┌────────
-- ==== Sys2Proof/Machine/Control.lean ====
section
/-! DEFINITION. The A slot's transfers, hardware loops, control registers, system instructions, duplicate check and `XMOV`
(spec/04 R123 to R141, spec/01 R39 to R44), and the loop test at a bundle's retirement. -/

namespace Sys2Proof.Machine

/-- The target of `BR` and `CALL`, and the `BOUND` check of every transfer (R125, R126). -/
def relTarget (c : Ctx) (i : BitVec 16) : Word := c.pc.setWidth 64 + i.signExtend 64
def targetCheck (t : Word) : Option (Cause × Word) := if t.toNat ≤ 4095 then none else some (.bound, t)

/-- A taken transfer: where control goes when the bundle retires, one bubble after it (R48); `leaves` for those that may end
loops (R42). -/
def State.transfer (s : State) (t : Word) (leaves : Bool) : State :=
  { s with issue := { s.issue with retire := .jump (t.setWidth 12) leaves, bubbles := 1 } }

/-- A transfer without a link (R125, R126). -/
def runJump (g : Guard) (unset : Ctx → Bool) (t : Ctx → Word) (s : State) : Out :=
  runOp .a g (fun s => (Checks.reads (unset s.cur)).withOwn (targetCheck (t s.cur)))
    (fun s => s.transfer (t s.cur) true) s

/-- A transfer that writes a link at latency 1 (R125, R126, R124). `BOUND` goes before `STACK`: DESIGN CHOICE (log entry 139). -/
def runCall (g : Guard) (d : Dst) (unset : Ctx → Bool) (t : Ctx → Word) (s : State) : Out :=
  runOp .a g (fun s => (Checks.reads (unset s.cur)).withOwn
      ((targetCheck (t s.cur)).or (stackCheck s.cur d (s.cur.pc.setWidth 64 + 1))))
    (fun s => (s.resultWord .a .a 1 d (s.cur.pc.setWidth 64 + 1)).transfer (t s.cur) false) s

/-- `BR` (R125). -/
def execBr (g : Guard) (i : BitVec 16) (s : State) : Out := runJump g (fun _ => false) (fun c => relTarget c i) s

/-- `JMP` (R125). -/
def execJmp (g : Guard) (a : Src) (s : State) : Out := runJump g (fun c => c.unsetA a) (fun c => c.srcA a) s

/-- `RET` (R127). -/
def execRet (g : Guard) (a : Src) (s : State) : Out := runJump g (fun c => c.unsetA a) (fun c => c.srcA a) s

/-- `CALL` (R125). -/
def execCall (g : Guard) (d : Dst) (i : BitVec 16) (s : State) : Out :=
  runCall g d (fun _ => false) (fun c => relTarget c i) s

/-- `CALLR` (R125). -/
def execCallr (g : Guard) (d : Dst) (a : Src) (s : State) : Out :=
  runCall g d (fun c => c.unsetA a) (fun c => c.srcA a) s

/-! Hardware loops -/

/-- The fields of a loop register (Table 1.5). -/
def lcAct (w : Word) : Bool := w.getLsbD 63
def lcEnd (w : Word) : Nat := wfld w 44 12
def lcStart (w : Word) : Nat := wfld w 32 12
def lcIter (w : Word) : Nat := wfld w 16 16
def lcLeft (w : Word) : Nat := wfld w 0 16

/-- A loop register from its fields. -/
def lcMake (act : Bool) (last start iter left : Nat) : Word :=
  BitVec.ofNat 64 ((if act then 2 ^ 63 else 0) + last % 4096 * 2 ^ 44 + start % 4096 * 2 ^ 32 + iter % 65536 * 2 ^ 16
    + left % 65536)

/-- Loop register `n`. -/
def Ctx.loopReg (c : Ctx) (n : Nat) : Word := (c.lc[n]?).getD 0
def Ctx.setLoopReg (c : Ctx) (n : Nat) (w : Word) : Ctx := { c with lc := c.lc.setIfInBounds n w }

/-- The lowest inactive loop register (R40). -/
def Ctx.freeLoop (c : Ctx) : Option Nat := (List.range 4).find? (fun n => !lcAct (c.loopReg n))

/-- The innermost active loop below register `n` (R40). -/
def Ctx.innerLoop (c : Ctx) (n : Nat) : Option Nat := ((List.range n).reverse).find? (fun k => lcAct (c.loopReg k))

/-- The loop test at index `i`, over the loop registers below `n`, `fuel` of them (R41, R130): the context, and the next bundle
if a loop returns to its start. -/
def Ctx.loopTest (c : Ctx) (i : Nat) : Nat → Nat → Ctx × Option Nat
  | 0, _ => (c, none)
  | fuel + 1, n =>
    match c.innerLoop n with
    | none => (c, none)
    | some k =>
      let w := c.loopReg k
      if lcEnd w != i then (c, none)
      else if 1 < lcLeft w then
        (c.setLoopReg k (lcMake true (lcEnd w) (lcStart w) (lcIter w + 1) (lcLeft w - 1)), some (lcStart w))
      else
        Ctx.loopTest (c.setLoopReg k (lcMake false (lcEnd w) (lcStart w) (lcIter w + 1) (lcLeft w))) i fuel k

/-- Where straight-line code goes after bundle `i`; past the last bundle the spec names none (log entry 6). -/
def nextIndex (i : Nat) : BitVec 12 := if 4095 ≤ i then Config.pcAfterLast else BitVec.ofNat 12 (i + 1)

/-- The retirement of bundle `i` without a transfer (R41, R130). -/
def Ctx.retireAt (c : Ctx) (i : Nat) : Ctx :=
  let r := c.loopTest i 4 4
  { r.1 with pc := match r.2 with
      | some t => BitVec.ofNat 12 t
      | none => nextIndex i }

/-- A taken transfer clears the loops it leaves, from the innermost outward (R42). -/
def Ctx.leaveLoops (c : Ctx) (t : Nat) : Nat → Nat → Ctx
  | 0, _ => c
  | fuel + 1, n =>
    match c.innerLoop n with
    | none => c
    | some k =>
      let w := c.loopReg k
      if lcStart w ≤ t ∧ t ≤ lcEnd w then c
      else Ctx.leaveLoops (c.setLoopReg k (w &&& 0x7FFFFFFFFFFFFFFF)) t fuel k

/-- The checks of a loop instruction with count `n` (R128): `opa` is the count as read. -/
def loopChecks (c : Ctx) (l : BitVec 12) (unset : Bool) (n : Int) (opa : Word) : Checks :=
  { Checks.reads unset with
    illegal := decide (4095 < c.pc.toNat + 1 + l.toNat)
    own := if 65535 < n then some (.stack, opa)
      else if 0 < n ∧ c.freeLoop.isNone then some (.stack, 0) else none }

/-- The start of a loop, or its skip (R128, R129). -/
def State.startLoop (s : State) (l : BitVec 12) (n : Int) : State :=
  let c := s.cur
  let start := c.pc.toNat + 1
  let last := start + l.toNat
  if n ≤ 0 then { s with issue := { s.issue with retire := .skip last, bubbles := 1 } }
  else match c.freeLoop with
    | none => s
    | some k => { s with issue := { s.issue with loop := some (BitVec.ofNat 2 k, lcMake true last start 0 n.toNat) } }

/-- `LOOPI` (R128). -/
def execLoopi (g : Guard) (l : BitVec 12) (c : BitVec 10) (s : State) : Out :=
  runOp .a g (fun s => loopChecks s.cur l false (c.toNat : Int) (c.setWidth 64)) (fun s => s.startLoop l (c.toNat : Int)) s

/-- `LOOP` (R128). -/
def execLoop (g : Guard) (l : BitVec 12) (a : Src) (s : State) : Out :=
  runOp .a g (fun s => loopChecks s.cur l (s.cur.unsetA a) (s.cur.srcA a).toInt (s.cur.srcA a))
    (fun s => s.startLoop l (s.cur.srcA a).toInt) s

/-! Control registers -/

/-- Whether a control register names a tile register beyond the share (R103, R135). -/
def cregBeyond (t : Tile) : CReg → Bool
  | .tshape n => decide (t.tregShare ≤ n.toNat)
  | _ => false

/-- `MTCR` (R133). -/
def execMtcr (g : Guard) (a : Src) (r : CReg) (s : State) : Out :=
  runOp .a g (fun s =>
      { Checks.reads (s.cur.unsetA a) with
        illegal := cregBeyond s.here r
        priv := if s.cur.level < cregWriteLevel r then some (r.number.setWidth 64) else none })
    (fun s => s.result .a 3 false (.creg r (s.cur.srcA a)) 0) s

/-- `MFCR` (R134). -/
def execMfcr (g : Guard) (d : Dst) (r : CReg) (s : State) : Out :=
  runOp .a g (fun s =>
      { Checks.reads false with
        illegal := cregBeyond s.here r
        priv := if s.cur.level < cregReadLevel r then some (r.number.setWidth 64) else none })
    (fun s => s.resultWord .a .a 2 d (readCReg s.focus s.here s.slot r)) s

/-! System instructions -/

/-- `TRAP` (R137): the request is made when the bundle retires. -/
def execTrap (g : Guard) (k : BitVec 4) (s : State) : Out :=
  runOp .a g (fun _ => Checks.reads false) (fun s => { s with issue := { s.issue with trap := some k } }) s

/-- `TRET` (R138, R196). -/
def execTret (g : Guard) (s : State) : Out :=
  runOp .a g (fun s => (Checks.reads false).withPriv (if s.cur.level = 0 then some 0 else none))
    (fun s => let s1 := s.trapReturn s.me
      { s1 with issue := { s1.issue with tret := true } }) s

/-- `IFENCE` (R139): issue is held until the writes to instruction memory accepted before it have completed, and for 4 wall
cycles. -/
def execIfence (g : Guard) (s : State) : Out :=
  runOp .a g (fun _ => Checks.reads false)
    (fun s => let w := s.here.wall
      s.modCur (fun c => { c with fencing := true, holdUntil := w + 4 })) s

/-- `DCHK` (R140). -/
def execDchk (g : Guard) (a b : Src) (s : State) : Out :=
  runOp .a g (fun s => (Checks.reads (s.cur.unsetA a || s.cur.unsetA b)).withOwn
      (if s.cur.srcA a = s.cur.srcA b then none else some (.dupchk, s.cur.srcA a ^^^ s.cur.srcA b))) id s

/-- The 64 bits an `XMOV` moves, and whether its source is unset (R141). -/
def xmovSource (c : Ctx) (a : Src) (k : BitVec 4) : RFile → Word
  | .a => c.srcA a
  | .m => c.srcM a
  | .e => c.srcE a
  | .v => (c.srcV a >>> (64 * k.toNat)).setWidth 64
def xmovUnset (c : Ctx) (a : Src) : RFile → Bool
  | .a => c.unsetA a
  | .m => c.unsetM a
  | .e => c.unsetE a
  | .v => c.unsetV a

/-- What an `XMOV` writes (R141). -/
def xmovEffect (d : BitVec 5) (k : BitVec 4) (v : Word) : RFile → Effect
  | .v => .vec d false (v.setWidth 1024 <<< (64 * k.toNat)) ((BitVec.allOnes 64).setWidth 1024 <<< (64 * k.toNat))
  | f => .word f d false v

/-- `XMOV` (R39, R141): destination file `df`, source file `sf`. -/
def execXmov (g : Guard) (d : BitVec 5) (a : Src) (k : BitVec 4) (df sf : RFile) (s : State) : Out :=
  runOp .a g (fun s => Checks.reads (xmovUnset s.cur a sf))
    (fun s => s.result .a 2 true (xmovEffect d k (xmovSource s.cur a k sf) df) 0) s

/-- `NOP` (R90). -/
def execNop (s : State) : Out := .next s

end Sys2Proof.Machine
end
└────────
Output each line of the listing above that has "bubbles".

■ Answer area:
  { s with issue := { s.issue with retire := .jump (t.setWidth 12) leaves, bubbles := 1 } }
  if n ≤ 0 then { s with issue := { s.issue with retire := .skip last, bubbles := 1 } }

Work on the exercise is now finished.